Under the direct line management of Programme Manager (PgM) the Project Officer coordinates the implementation, monitoring, and reporting of a multisector project (Health, Nutrition, Protection & DRR) funded by institutional donors (ECHO/AICS/DRA/GF/etc). The Project Officer ensures effective planning across provinces and sectors, and high-quality reporting, while technical quality and field line management remain with technical and field managers, and overall donor accountability with the Programme Manager (PgM) collaboration with Head of Programme (HoP) and Grant and Reporting Manager (GRM).
Key Responsibilities
1) Project Planning and Start-Up
Ø The Officer leads development and regular updating of the detailed project implementation plan (DIP) for all components (Health, Nutrition, Protection & DRR) with clear timelines, responsibilities, and geographic coverage.
Ø They work with technical managers (TMM/TNM/TPM/MWAM/MAM, etc) and Field Managers to ensure feasibility of the plan, integration between sectors, and alignment with the log frame and donor contract.
Ø They support start-up workshops and ensure that all teams understand the project scope, targets, cross-cutting commitments (safeguarding, gender, accountability), and reporting requirements.
2) Day-to-Day Coordination (No Direct Line Management)
Ø The Officer facilitates day-to-day coordination between technical teams and province teams.
Ø They organize regular project follow-up meetings (e.g weekly & monthly), review progress against the DIP, and agree on corrective action points.
Ø They anticipate bottlenecks (e.g access, staffing, supplies) and flag issues to the Programme Manager when they require higher-level decision or negotiation.
3) Budget Monitoring and Procurement Follow-up
Ø In close collaboration with finance and logistics, the Officer tracks project expenditures per budget line and per component (sector/province etc).
Ø They identify under/over-spending trends, support forecasts, and alert the Programme Manager in time to make adjustments.
Ø They help ensure that procurement plans match the implementation schedule, and that critical supplies for health/nutrition/protection and DRR activities are ordered and delivered on time.
4) Risk, Issue, and Changes Management (as key input for periodic Project Review)
Ø The Officer maintains the project risks and issue log covering operational (access, security, supply chain), contextual, safeguarding, and compliance risks.
Ø They coordinate with Field managers and technical managers to update mitigation measures and follow-up implementation.
Ø When significant changes are needed (retarget, budget re-allocation, timeline adjustment, activation of crisis modifier), they flag to PgM and draft change request documentation and justification for the Programme Manager which will be submitted to HoP and Grant and Reporting Manager (GRM).
5) MEAL and Quality Assurance Support
Ø In collaboration with MEAL and technical managers the Officer ensures that the project ITT is integrated into the project routine (Monthly PAT) monitoring and reporting.
Ø He/she supports planning of assessments, baselines/endlines, PDMs, and protection risk analyses, and ensures that monitoring and evaluation findings are discussed with teams and feed into project adjustments.

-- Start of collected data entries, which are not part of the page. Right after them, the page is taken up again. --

/-- The entry of a ready request. -/
theorem gmpEnter_entered {h : GmpHdr} {x : Session} {s : State} (b : GmpBody) (r : GmpReady h x s) :
    Entered h x b s (gmpEnter h x.ident b (gmpSeen h s)) ∧ Words entryWords s (gmpEnter h x.ident b (gmpSeen h s)) := by
  have f1 := gmpSeen_like h s
  have hx0 : session (gmpSeen h s) h.sess = some { x with lastAt := s.time.op, port := h.port } := by
    unfold gmpSeen; rw [session_modSession, if_pos rfl, r.isOpen]; rfl
  obtain ⟨y, hy, hyi⟩ := (gmpNoted_like h x.ident b (gmpSeen h s)).session hx0
  have hsp := gmpNoted_spine h x.ident b (gmpSeen h s)
  have hro := gmpNoted_pair h x.ident b (gmpSeen h s)
  have hw := (gmpSeen_words h s _).trans (gmpNoted_words h x.ident b (gmpSeen h s))
  have hf := gmpNoted_fol h x.ident b (gmpSeen h s)
  rw [f1.jr rfl] at hsp
  rw [f1.pair rfl] at hro
  have f0 : Follows { jr := true, regs := true, gmp := true, pair := true, sess := true } s (gmpSeen h s) := modSession_fol rfl rfl (Follows.refl _ s)
  replace hf := f0.trans (hf.mono (by decide))
  rw [gmpEnter_eq]
  generalize gmpNoted h x.ident b (gmpSeen h s) = u at hy hsp hro hw hf
  have hg : kget [] (modSession h.sess (fun y => { y with outstanding := y.outstanding + 1 })
      (cachePush x.ident ⟨h.reqId, reqHash b, bodyType b, h.sess, none⟩ u)).gmp.cache x.ident =
        (⟨h.reqId, reqHash b, bodyType b, h.sess, none⟩ :: kget [] u.gmp.cache x.ident).take 64 := by
    rw [modSession_cache, cachePush_get]
  have hs := entered_sess (e := ⟨h.reqId, reqHash b, bodyType b, h.sess, none⟩) (ident := x.ident) hy
  revert hg hs
  generalize he : (⟨h.reqId, reqHash b, bodyType b, h.sess, none⟩ : CacheEnt) = e
  intro hg hs
  have hm : Follows { gmp := true, sess := true } u (modSession h.sess (fun y => { y with outstanding := y.outstanding + 1 }) (cachePush x.ident e u)) :=
    modSession_fol rfl rfl (cachePush_fol rfl rfl (Follows.refl _ u))
  have hm' : Follows { jr := true, regs := true, gmp := true, pair := true, sched := true, sess := true } u
      (modSession h.sess (fun y => { y with outstanding := y.outstanding + 1 }) (cachePush x.ident e u)) :=
    modSession_fol rfl rfl (cachePush_fol rfl rfl (Follows.refl _ u))
  have hf' : Follows { jr := true, regs := true, gmp := true, pair := true, sched := true, sess := true } s u := hf.mono (by decide)
  refine ⟨?_, hw.trans (Words.of_follows hm rfl)⟩
  exact ⟨hf'.trans hm', (hw.trans (Words.of_follows hm rfl)).mono (fun k q => by
      simp only [enteredWord, Bool.or_eq_false_iff] at q; exact q.1), by rw [hm.jr rfl]; exact hsp,
    ⟨_, by rw [hg, he]; exact List.take_succ_cons⟩, ⟨_, hs, hyi⟩, by rw [hm.pair rfl]; exact hro⟩

/-- A right in force after the entry is the right before it. -/
theorem hasRight_words {P : Nat → Bool} {s t : State} (w : Words P s t) {k b : Nat}
    (hp : P (wkey Addr.NET_IDENT_SEL k Addr.NET_IDENT_RIGHTS) = false) : hasRight t k b = hasRight s k b := by
  unfold hasRight; rw [cfgW_words w hp]

/-! The decision (R438 to R441, 11_scheduler R310). -/

/-- A request ready to be decided is decided at its position, once admitted. -/
theorem gmpRequest_done {h : GmpHdr} {x : Session} {s : State} (r : GmpReady h x s) (b : GmpBody) {adm : Bool}
    {ok : Nat → State → Bool} (hok : ∀ v, Words entryWords s v → ok x.ident v = true)
    (room : adm = true → admitted s 10 < cfgW s Addr.SCHED_CLASS_SEL 10 Addr.SCHED_CLASS_CFG 30 20) :
    ∃ u, Entered h x b s u ∧ ∀ f : Handler, gmpRequest h b false adm ok f s =
      match f ⟨h.sess, x.ident, h.reqId, (s.jr.sf, s.jr.nextSeq), false⟩ u with
      | (v, some q) => completeReq ⟨x.ident, h.reqId⟩ q.1 q.2 v
      | (v, none) => v := by
  obtain ⟨e, w⟩ := gmpEnter_entered b r
  have hk := hok _ w
  obtain ⟨p3, p1, p2⟩ := JrnlS.spine_pos e.spine
  dsimp only at p1 p2 p3
  have p4 : (gmpEnter h x.ident b (gmpSeen h s)).sched = s.sched := by
    rw [(gmpEnter_only h x.ident b (gmpSeen h s)).sched rfl, (gmpSeen_like h s).sched rfl]
  unfold gmpRequest
  simp only [gmpGate_ready r, p1, p2]
  generalize gmpEnter h x.ident b (gmpSeen h s) = v at e w hk p3 p4
  unfold gmpDecide
  simp only [hk, Bool.not_true, Bool.false_eq_true, if_false]
  cases adm with
  | false => exact ⟨v, e, fun f => by simp; rfl⟩
  | true =>
    have ha : admitTo 10 v = (v.updSched fun c => { c with admitSf := v.jr.sf, admitTo := kset 0 (if v.sched.admitSf = v.jr.sf then v.sched.admitTo else []) 10 (admitted v 10 + 1) }, true) := by
      have q : admitted v 10 < cfgW v Addr.SCHED_CLASS_SEL 10 Addr.SCHED_CLASS_CFG 30 20 := by
        rw [cfgW_words w (by decide)]
        unfold admitted
        rw [p3, p4]
        exact room rfl
      unfold admitTo
      simp [q]
    simp only [ha, if_true, Bool.not_true, Bool.false_eq_true, if_false]
    refine ⟨_, ?_, fun f => rfl⟩
    generalize hg : (fun c : SchedS => { c with admitSf := v.jr.sf, admitTo := kset 0 (if v.sched.admitSf = v.jr.sf then v.sched.admitTo else []) 10 (admitted v 10 + 1) }) = g
    exact ⟨bumpW_fol rfl (updSched_fol rfl e.fol), bumpW_words (by decide) (updSched_words e.words), e.spine, e.waits, e.sess, e.pair⟩

/-- What the completion of a request that waits gives out (R440). -/
theorem completeReq_out {w : Waiter} {ce : CacheEnt} {l : List CacheEnt} {v : State} {y : Session} {st : Nat} {body : List Nat}
    (hc : kget [] v.gmp.cache w.ident = ce :: l) (hr : ce.reqId = w.reqId) (hn : ce.resp = none)
    (hy : session v ce.sess = some y) (hi : y.ident = w.ident) (tok : holdsToken v = true) :
    (completeReq w st body v).out = v.out ++ [Output.gmp ce.sess ce.typ w.reqId st body] := by
  have hf : (ce :: l).find? (fun e => e.reqId == w.reqId && e.resp.isNone) = some ce := by simp [hr, hn]
  unfold completeReq
  rw [hc]
  simp only [hf]
  have hs (f : GmpS → KMap (List CacheEnt)) : session (v.updGmp fun g => { g with cache := f g }) ce.sess = some y := hy
  have ht (f : GmpS → KMap (List CacheEnt)) : holdsToken (v.updGmp fun g => { g with cache := f g }) = true := tok
  simp only [hs, hi, ht, true_and, if_true]
  unfold modSession
  split <;> rfl

/-- A request that waits is completed: its response goes out (R440). -/
theorem completeReq_answers {h : GmpHdr} {x : Session} {b : GmpBody} {s u v : State} (e : Entered h x b s u) (l : GmpLike u v)
    (role : v.pair.role = u.pair.role) (out : u.out <+: v.out) (tok : holdsToken s = true) (st : Nat) (body : List Nat) :
    Answered h (bodyType b) st body s (completeReq ⟨x.ident, h.reqId⟩ st body v) := by
  obtain ⟨l0, hw⟩ := e.waits
  obtain ⟨y, hy, hyi⟩ := e.sess
  obtain ⟨z, hz, hzi⟩ := l.session hy
  have ht : holdsToken v = true := by unfold holdsToken at tok ⊢; rw [role, e.fol.role rfl]; exact tok
  have hq := completeReq_out (w := ⟨x.ident, h.reqId⟩) (st := st) (body := body) (by rw [l.cache]; exact hw) rfl rfl hz (hzi.trans hyi) ht
  obtain ⟨m, hm⟩ := e.fol.out.trans out
  refine ⟨m ++ [Output.gmp h.sess (bodyType b) h.reqId st body], ?_, by simp⟩
  rw [hq, ← hm, List.append_assoc]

Ø He/she helps to ensure CFRM are in place and functioning in close collaboration with accountability team, and that serious issues are escalated appropriately.

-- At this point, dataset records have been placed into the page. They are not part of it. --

/-- A step of HOLD that has not been taken is taken, and ends the commands where `holdEnds` says so (R235). -/
theorem kfind_holdStep {l sf : Nat} {s : State} {x : Loop} (hx : kfind s.loop.loops l = some x) (hold : x.st = .hold)
    (later : x.sfHold < sf) (new : x.stepSf < sf) (sends : x.ceased = false) :
    kfind (holdStep sf s l).loop.loops l = some (x.stepped sf (holdEnds s x sf)) := by
  have due : ¬ (x.st ≠ .hold ∨ sf ≤ x.sfHold ∨ sf ≤ x.stepSf) := by
    simp [hold, later, new]
  have sent (q : Loop) (v : F32) (b : Bool) (u : State) : (sendOut q v sf 3 b u).loop = u.loop :=
    (sendOut_fol (kc := { memb := true }) rfl (.refl _ u)).loop rfl
  have ceased (a : Nat) (b : Bool) (u : State) : (ceaseCmd a b u).loop = u.loop :=
    (ceaseCmd_fol (kc := { memb := true }) rfl (.refl _ u)).loop rfl
  rw [holdStep, hx, holdEnds]
  dsimp only
  rw [if_neg due, if_neg (Bool.eq_false_iff.mp sends)]
  cases set : permitted s x.machine with
  | false =>
    rw [if_pos Bool.not_false, ceased, Bool.not_false, Bool.true_or]
    exact kfind_stepped hx sends sf true
  | true =>
    rw [if_neg (by decide), sent, Bool.not_true, Bool.false_or]
    split
    · exact kfind_stepped hx sends sf _
    · exact kfind_stepped hx sends sf _

/-- After T_HOLD the permit of a loop's machine is withdrawn (R236). -/
theorem holdWithdraw_eq {l : Nat} {pos : Nat × Nat} {s : State} {x : Loop} (hx : kfind s.loop.loops l = some x)
    (hold : x.st = .hold) (stands : x.withdrawn = false) (due : x.sfHold + lcfg s l Addr.LOOP_CFG1 30 24 ≤ pos.1) :
    holdWithdraw pos s l = bump Addr.LOOP_CNT_WITHDRAW
      (withdraw pos x.machine 12 (modLoop l (fun y => { y with withdrawn := true }) s)) := by
  have now : ¬ (x.st ≠ .hold ∨ x.withdrawn ∨ pos.1 < x.sfHold + lcfg s l Addr.LOOP_CFG1 30 24) := by
    simp [hold, stands, due]
  rw [holdWithdraw, hx]
  exact if_neg now

/-- A withdrawal leaves the loops. -/
theorem withdraw_loop (pos : Nat × Nat) (m cause : Nat) (s : State) : (withdraw pos m cause s).loop = s.loop :=
  (withdraw_fol (kc := { regs := true, gmp := true, safe := true, evr := true }) rfl rfl rfl rfl (.refl _ s)).loop rfl

/-! The commands at the newest mark. -/

section Marks

variable {l : Nat} {s : State} {x : Loop} (hx : kfind s.loop.loops l = some x)
include hx

/-- LOOP_TICK (R221). -/
theorem execLoopTick_counts (new : x.tickSf < s.jr.sf) :
    ∃ t, exec (.loopTick l) s = .next t ∧ kfind t.loop.loops l = some (x.ticked s.jr.sf) :=
  ⟨_, rfl, kfind_tickLoop hx new⟩

/-- LOOP_HOLD without the permit (R234). -/
theorem execLoopHold_readies (run : x.st = .run) (clear : permitted s x.machine = false) :
    ∃ t, exec (.loopHold l) s = .next t ∧ kfind t.loop.loops l = some x.toReady :=
  ⟨_, rfl, by rw [holdCheck_withdrawn hx run clear, kfind_loopReady_self hx]⟩

/-- LOOP_HOLD at BAD_MAX (R234). -/
theorem execLoopHold_holds (run : x.st = .run) (set : permitted s x.machine = true)
    (bad : lcfg s l Addr.LOOP_CFG1 21 16 ≤ x.bad) :
    ∃ t dec, exec (.loopHold l) s = .next t ∧ kfind t.loop.loops l = some (x.inHold s.jr.sf dec) := by
  obtain ⟨dec, held⟩ := kfind_holdAll_run hx run s.jr.sf
  exact ⟨_, dec, rfl, by rw [holdCheck_bad hx run set bad, held]⟩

6) Reporting and Documentation (as per the Donor & organizational requirements)
Ø The Officer consolidates narrative and quantitative inputs from field team (respective provinces of the project), MEAL, and technical managers into high quality internal and external reports (monthly/quarterly/ internal update for project review workshop, donor interim and final reports).
Ø He/She ensures consistency between narrative, log frame, indicators, and financial information, and that cross-cutting issues (protection mainstreaming, gender, age, disability, AAP) are adequately reflected.

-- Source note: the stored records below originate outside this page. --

-- ==== Sys2Proof/Syntax.lean ====
section
/-! DEFINITION. The instructions of the machine (`30_encoding.md` R100, `opcode_table.json`) and the
steps its agents can be asked to take (`00_scope.md` R13): the words a model of this hardware is written in. -/

namespace Sys2Proof

/-- The element size of a transfer, `SIZE` of the control word (R108): 1, 2 or 4 bytes. -/
inductive ElemSize where
  | byte
  | half
  | word
  deriving DecidableEq, Repr, Inhabited

/-- The three instruction formats (R100): a host command word, a descriptor of two words, a
descriptor of four. -/
inductive Format where
  | H
  | S
  | L
  deriving DecidableEq, Repr

/-- One constructor for each row of the opcode table. A control word is held as the element size it
stands for, since `CTRL_STD` of a size is the only legal word of that size (R108). -/
inductive Instr where
  /-- `CONSTRUCT` (R180): the operands are in `ARG_WIDTH`, `ARG_HEIGHT`, `ARG_DEPTH`. -/
  | construct
  /-- `START` (R200). -/
  | start
  /-- `STOP` (R203). -/
  | stop
  /-- `RELOAD` (R205). -/
  | reload
  /-- `TIMING` (R135): the operand is in `ARG_MODE`. -/
  | timing
  /-- `ENCCALC` (R160): the operands are in `ARG_DEPTH`, `ARG_HSCALE`. -/
  | enccalc
  /-- `XFER.S` (R227). -/
  | xferS (len raddr : Word)
  /-- `TERM.S` (R230). -/
  | termS (raddr : Word)
  /-- `XFER.L` (R229). -/
  | xferL (size : ElemSize) (waddr len raddr : Word)
  /-- `TERM.L` (R231). -/
  | termL (size : ElemSize) (waddr raddr : Word)
  deriving DecidableEq, Repr

/-- One access of the HOST agent (R21, R23, R40). -/
inductive HostAccess where
  | read  (size : ElemSize) (addr : Word)
  | write (size : ElemSize) (addr value : Word)
  deriving DecidableEq, Repr, Inhabited

/-- One step of one agent (R13, R80). An execution is a list of them: which agent moves next, and, for
the two agents outside the block, what it does. ENV's answers stand apart (R181, R182). -/
inductive Event where
  /-- a step of the host: one register access, a command among them -/
  | host (access : HostAccess)
  /-- a step of the command channel (R223) -/
  | cmd
  /-- a step of the pixel channel (R228) -/
  | pix
  /-- a step of the frame-boundary handler: its entry (R233) or its body (R234) -/
  | fbh
  /-- a step of the content producer (R78) -/
  | producer (size : ElemSize) (addr value : Word)
  deriving DecidableEq, Repr, Inhabited

end Sys2Proof
end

Ø He/She maintains structured project documentation (workplans, meeting minutes, reports, evidence) in line with donor and internal archiving standards.
7) External and Internal Representation (Delegated)
Ø When delegated by the Programme Manager (PgM), He/She participates in internal coordination meetings (regional coordination, sectoral meetings) and relevant external forums (Clusters/working groups, local authorities, partners) at project level.
Ø He/She presents project progress and constraints clearly, collects relevant information affecting implementation, and brings back key points and decisions to the Programme Manager and technical/field manager.